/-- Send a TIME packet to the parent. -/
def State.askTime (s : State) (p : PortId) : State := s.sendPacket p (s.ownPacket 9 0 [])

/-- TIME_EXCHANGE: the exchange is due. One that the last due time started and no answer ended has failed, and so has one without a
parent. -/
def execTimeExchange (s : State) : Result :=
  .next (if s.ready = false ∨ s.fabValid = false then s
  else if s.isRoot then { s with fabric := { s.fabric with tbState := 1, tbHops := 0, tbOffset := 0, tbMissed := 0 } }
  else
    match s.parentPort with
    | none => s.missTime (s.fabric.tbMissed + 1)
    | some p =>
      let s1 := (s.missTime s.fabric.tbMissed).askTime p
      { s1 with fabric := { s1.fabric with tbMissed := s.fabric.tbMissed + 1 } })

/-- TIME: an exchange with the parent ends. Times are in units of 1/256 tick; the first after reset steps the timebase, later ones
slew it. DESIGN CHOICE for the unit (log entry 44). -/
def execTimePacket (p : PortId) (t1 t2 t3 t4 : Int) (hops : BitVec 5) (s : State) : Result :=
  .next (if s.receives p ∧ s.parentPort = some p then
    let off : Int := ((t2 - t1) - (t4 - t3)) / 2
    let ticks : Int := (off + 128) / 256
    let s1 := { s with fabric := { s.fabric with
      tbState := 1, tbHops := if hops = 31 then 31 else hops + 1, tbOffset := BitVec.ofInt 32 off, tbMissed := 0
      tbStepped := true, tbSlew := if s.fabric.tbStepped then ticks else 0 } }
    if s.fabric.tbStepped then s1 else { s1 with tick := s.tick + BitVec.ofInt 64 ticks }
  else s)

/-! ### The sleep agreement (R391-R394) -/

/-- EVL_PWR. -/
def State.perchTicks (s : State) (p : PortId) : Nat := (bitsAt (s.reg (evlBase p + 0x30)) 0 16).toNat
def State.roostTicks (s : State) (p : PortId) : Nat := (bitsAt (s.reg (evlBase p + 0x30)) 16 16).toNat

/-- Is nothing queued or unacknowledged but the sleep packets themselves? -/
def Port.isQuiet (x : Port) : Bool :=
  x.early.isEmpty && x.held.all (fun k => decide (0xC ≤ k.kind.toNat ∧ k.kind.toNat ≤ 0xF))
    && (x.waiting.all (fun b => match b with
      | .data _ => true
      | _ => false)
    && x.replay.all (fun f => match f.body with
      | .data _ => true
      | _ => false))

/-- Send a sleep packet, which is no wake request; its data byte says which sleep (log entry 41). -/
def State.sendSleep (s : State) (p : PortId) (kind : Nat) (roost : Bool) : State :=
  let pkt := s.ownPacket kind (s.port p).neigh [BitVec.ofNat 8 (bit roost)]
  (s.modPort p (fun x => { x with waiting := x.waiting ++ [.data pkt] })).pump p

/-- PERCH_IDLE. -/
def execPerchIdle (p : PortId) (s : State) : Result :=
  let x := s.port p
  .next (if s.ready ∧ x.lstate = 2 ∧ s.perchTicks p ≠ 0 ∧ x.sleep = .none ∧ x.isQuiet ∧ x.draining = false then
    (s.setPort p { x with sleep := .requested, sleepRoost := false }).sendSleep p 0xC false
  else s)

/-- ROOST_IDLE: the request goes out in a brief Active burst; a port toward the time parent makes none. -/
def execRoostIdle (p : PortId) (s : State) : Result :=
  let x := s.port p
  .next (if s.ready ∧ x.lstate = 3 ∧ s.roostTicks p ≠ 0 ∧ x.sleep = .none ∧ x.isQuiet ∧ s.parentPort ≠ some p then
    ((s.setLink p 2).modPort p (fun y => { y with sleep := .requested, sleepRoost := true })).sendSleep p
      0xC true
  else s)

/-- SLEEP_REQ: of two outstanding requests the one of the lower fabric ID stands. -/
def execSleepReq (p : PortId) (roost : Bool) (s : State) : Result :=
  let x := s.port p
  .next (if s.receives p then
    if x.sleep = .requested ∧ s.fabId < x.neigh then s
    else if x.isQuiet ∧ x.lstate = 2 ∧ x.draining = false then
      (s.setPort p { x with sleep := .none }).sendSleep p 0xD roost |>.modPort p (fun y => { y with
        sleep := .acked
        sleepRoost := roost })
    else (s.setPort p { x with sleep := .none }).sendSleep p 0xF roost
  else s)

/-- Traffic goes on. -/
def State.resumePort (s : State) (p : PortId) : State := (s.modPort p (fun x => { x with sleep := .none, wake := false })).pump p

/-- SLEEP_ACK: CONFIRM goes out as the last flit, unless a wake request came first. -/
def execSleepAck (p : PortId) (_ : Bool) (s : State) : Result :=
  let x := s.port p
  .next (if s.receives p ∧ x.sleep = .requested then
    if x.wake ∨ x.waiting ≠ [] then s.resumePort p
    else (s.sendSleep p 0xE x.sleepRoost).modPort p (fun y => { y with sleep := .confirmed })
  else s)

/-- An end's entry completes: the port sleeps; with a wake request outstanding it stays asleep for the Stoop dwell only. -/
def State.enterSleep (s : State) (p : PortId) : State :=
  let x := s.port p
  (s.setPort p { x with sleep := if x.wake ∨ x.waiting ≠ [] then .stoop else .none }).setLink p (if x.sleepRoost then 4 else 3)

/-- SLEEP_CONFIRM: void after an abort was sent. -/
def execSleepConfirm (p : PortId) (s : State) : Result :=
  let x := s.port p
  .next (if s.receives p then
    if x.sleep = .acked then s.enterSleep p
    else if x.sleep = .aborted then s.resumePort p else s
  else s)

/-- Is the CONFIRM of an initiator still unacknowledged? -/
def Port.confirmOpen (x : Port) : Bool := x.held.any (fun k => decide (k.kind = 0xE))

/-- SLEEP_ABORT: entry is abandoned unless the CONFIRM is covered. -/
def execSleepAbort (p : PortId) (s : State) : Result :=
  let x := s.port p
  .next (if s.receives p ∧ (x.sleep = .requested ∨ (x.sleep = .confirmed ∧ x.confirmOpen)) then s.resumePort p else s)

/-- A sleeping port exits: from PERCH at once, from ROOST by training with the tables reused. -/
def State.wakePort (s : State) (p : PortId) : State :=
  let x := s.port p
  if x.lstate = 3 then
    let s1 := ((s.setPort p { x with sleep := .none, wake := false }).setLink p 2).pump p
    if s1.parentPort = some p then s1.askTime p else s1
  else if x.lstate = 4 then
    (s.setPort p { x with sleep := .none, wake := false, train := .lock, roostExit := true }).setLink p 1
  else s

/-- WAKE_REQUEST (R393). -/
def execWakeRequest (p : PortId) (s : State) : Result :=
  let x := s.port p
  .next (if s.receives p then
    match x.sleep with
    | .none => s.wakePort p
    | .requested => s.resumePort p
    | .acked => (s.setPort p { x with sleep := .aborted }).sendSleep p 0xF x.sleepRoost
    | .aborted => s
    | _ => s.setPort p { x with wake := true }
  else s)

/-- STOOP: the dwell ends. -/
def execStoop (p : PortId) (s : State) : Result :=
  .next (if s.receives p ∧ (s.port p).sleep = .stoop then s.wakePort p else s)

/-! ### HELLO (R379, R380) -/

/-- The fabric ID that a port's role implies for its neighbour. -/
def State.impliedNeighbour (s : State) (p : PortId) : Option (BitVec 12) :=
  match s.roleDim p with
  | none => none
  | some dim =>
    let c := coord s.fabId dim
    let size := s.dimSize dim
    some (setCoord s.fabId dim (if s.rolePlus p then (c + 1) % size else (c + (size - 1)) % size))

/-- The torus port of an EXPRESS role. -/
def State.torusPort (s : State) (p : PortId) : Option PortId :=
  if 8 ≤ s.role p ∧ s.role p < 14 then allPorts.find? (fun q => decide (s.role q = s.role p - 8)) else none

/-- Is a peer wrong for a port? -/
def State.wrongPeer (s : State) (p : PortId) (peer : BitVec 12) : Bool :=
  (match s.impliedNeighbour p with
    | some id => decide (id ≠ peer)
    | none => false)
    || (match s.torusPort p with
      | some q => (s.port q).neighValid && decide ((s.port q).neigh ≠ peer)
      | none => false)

# # # # #

* _PROBLEM DESCRIPTION_
Go through the listing above and write out exactly the lines starting with the one holding "p 0xD roost" and running through the one holding "then 4 else 3)", ends included, and no others.

* _YOUR SOLUTION_
      (s.setPort p { x with sleep := .none }).sendSleep p 0xD roost |>.modPort p (fun y => { y with
        sleep := .acked
        sleepRoost := roost })
    else (s.setPort p { x with sleep := .none }).sendSleep p 0xF roost
  else s)

/-- Traffic goes on. -/
def State.resumePort (s : State) (p : PortId) : State := (s.modPort p (fun x => { x with sleep := .none, wake := false })).pump p

/-- SLEEP_ACK: CONFIRM goes out as the last flit, unless a wake request came first. -/
def execSleepAck (p : PortId) (_ : Bool) (s : State) : Result :=
  let x := s.port p
  .next (if s.receives p ∧ x.sleep = .requested then
    if x.wake ∨ x.waiting ≠ [] then s.resumePort p
    else (s.sendSleep p 0xE x.sleepRoost).modPort p (fun y => { y with sleep := .confirmed })
  else s)

/-- An end's entry completes: the port sleeps; with a wake request outstanding it stays asleep for the Stoop dwell only. -/
def State.enterSleep (s : State) (p : PortId) : State :=
  let x := s.port p
  (s.setPort p { x with sleep := if x.wake ∨ x.waiting ≠ [] then .stoop else .none }).setLink p (if x.sleepRoost then 4 else 3)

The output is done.